I actually won !!!!! I took the under on a 23 point spread, enough to cover the flight and hotel. Minus what I spent on fun stuff while here it was nearly a freebie. :lol:

And yes even the Y fans were for the most part good winners, I really only heard one idiot chanting over-rated at the conclusion. Most fans including myself were pretty humble as we knew there 50,000 pissed off OU guys waiting to kick some cougar a$$es. But as I mentioned before they were complimentary of the team and even wished us safety in our trip home.


----------



## GaryFish (Sep 7, 2007)

I never understood the chant "over rated" when you beat an opponent that is ranked. Don't people understand that diminishes their own team's accomplishment? 

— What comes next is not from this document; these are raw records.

-- ==== Sys2Proof/Machine/XlMath.lean ====
section
/-! DEFINITION. The arithmetic of the express lanes (08 R192, R193, R199, R200): accumulators and named values that
saturate, constants, sine and cosine, the regulator and the FOC3 computation. A computation keeps the pair (SATF, CLMPF). -/

namespace Sys2Proof.Machine

/-- A lane computation: its value and the pair (a value was saturated, an output was clamped). -/
abbrev Lane := StateM (Bool × Bool)

/-- An accumulator of 48 bits stops at its limits (R192). -/
def laneAcc (x : Int) : Lane Int := fun f =>
  let y := clampI (-(2 ^ 47)) (2 ^ 47 - 1) x
  (y, (f.1 || y != x, f.2))

/-- A named intermediate: sat of its accumulator (R192). -/
def laneSat (x : Int) : Lane Int := fun f => (sat32 x, (f.1 || sat32 x != x, f.2))

/-- The named value of a sum of two terms. -/
def laneSum (a b : Int) : Lane Int := do laneSat (← laneAcc (a + b))

/-- mul(a, b) with q fraction bits (R192). -/
def laneMul (q : Nat) (a b : Int) : Lane Int := laneAcc (asr (a * b + 2 ^ (q - 1)) q)

/-- QF as it acts (R192). -/
def laneQ (qf : Nat) : Nat := min (max qf 15) 30

/-- A result as it enters a loop (R192). -/
def laneY (q : Nat) (r : Int) : Int := r * 2 ^ (q - 15)

/-- The deviation that R193 allows: the exact value's floor and up to ⌊2^(q − 22)⌋ units below it or one more above. -/
def laneDevOf (q key : Nat) : Int :=
  let d : Int := if q < 22 then 0 else 2 ^ (q - 22)
  clampI (-d) (d + 1) (Config.laneDev q key)

/-- π with 60 fraction bits. -/
def pi60 : Int := 3622009729038561421

/-- sin x for x in the first quadrant, both with 60 fraction bits, by its series to x¹⁷. -/
def sinSeries (x : Int) : Int :=
  let x2 := asr (x * x) 60
  let one : Int := 2 ^ 60
  let t := [272, 210, 156, 110, 72, 42, 20, 6].foldl (fun (t d : Int) => one - asr (x2 * t) 60 / d) one
  asr (x * t) 60

/-- The sine of an angle of `t` × 2⁻⁶⁰ revolutions, with 60 fraction bits; exact at the quarter turns. -/
def sinTurn (t : Nat) : Int :=
  let k := t % 2 ^ 60 / 2 ^ 58
  let r := t % 2 ^ 58
  let s := fun (r : Nat) => if r = 2 ^ 58 then 2 ^ 60 else if r = 0 then 0 else sinSeries (asr (r * pi60) 59)
  match k with
  | 0 => s r
  | 1 => s (2 ^ 58 - r)
  | 2 => -s r
  | _ => -s (2 ^ 58 - r)

/-- The sine of a 20-bit angle with 60 fraction bits. -/
def sin60 (a : Nat) : Int := sinTurn (a * 2 ^ 40)

/-- The lane's sine of an angle (R193). -/
def laneSin (q a : Nat) : Int :=
  let e := asr (sin60 a) (60 - q)
  if a % 2 ^ 18 = 0 then e else e + laneDevOf q (2 * (a % 2 ^ 20))

/-- The lane's cosine of an angle (R193). -/
def laneCos (q a : Nat) : Int :=
  let e := asr (sin60 (a + 2 ^ 18)) (60 - q)
  if a % 2 ^ 18 = 0 then e else e + laneDevOf q (2 * (a % 2 ^ 20) + 1)

/-- K3 = 1/√3 and K2 = √3/2 (R193). -/
def laneK3 (q : Nat) : Int := (Nat.sqrt (2 ^ (2 * q) / 3) : Int) + laneDevOf q (2 ^ 21)
def laneK2 (q : Nat) : Int := (Nat.sqrt (3 * 2 ^ (2 * q) / 4) : Int) + laneDevOf q (2 ^ 21 + 1)

/-- RECIP and whether it saturated (R199). -/
def laneRecip (q : Nat) (vdc : Int) : Int × Bool :=
  if vdc ≤ 0 then (2 ^ 31 - 1, true)
  else
    let x : Int := 2 ^ (2 * q) / vdc
    if 2 ^ 31 ≤ x then (2 ^ 31 - 1, true) else (x, false)

/-- pi(e, KP, KI, ff, lo, hi) with the integrator's value `i`: the output and the new integrator (R200). -/
def lanePi (q : Nat) (e kp ki ff lo hi i : Int) : Lane (Int × Int) := do
  let step ← laneSat (← laneMul q ki e)
  let pe ← laneMul q kp e
  let u0 ← laneSat (← laneAcc (pe + i + step + ff))
  let inew ←
    if (decide (hi < u0) && decide (0 < step)) || (decide (u0 < lo) && decide (step < 0)) then pure i
    else do laneSat (min (max (← laneAcc (i + step)) lo) hi)
  let sum ← laneAcc (pe + inew + ff)
  let out := min (max sum lo) hi
  modify (fun f => (f.1, f.2 || out != sum))
  pure (out, inew)

/-- A compare from a duty with q fraction bits (R199, R203). -/
def laneCmp (q : Nat) (per : Nat) (u : Int) : Lane Int := do
  pure (min (max (← laneMul q per u) 0) per)

/-- What FOC3 forms before the modulation's last step: duties of a, b, c; id, iq, vd, vq; the two integrators. -/
structure FocOut where
  duty : List Int
  outs : List Int
  ints : List Int

/-- The FOC3 computation (R199): `slot` the snapshot's operands, `vb` its velocity, θs and θe in au, MOD, INV, DEC, and
the integrators. -/
def focCompute (q : Nat) (slot : Nat → Int) (ya yb vb : Int) (thS thE : Nat) (spaceVec inv dec : Bool) (i0 i1 : Int) :
    Lane FocOut := do
  let ss := laneSin q thS
  let cs := laneCos q thS
  let ib ← laneSat (← laneMul q (← laneAcc (ya + 2 * yb)) (laneK3 q))
  let d ← laneSum (← laneMul q ya cs) (← laneMul q ib ss)
  let qq ← laneSum (← laneMul q ib cs) (-(← laneMul q ya ss))
  let ed ← laneSum (slot 0) (-d)
  let eq ← laneSum (slot 1) (-qq)
  let ff ← if dec then do
      let w ← laneSat (← laneMul q vb (slot 9))
      let ffd ← laneSat (-(← laneMul q w (← laneMul q (slot 7) qq)))
      let ffq ← laneSat (← laneMul q w (← laneAcc ((← laneMul q (slot 6) d) + slot 8)))
      pure (ffd, ffq)
    else pure (0, 0)
  let (vd, j0) ← lanePi q ed (slot 2) (slot 3) ff.1 (-(slot 11)) (slot 11) i0
  let (vq, j1) ← lanePi q eq (slot 4) (slot 5) ff.2 (-(slot 12)) (slot 12) i1
  let se := laneSin q thE
  let ce := laneCos q thE
  let va ← laneSum (← laneMul q vd ce) (-(← laneMul q vq se))
  let vbt ← laneSum (← laneMul q vd se) (← laneMul q vq ce)
  let k ← laneMul q vbt (laneK2 q)
  let b ← laneSum (-(asr va 1)) k
  let c ← laneSum (-(asr va 1)) (-k)
  let v0 ← if spaceVec then
      laneSat (-(asr (← laneAcc (max va (max b c) + min va (min b c))) 1)) else pure 0
  let rc := laneRecip q (slot 10)
  modify (fun f => (f.1 || rc.2, f.2))
  let duty ← [va, b, c].mapM (fun x => do
    let mx ← laneSat (← laneMul q (← laneAcc (x + v0 + slot 13)) rc.1)
    laneSum (2 ^ (q - 1)) (if inv then -mx else mx))
  pure { duty := duty, outs := [d, qq, vd, vq], ints := [j0, j1] }

end Sys2Proof.Machine
end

Glad you enjoyed the game. From TV, you could see the air get sucked out of the OU fans when Bradford went down. One stat ESPN put up on the website was that OU has lost their last 3 non-home games against MWC teams. Very interesting I think. 

Go Cougs.


----------



## xxxxxxBirdDogger (Mar 7, 2008)

It's amazing what some speed on the corners allowed that defense to do, isn't it? BYU rarely blitzed last year. Bronco and Jaime took a play out of the Kyle Whittingham playbook and brought in some speed from the JC ranks. They had guys coming from all directions last night. It looked like a return to the '05-'07 years. I believe I'll marinate my crow in something before I grill it.  How do you guys like yours?


----------



## Huge29 (Sep 17, 2007)

WOW!!!!!!!!!!!!!!!!!
My brother just returned from Dallas and he had a much different version of how the OU fans behaved themselves, wow!! 
Where to start? 



So, a Y fan is leaving the stadium and a very drunk OU fan looking for a fight has his kids and a friend with him. The friend is trying to calm down the drunk guy using all kinds of colorful adjectives that this Y fan had never even thought of apparently. Fan's wife tells the guy that he should be ashamed to behave in such a way in front of his kids, and drunk yells you f*&&*&-ing *****.... Fan turns around and says you get one chance to apologize, No one talks to my wife that way. You can imagine that drunk decided to further his innovation of the English language with never-before-thought-of combinations of expletives slurred forth. Well, next thing you know a size 12 meets drunk square in the face and the back of the drunks head is bleeding from hitting the concrete. Apparently, security guards (private I will assume) witness the event. Fan is awaiting his arrest when the guards indicate that they will escort him to his car. Apparently the guards said something to the effect of "someone had to do it, better you than I." I think they were Texas fans, who strongly dislike OU fans, from what I can gather of the guy who had his testicles removed by hand in Oklahoma for wearing a Texas shirt in a bar, or was it vice-versa? Any who, I guess liquid courage could create such a situation anywhere and one single fan should not cast a large cloud over all of the OU fans.


----------



## orvis1 (Sep 7, 2007)

We listened to the OU broadcast of the game and they gave hardly any credit to the Y. They blamed it on bradford going down and the penalties. I was impressed good for the Y and the MWC now we have beaten Alabama and OU, so much for the argument of not playing anyone huh?


----------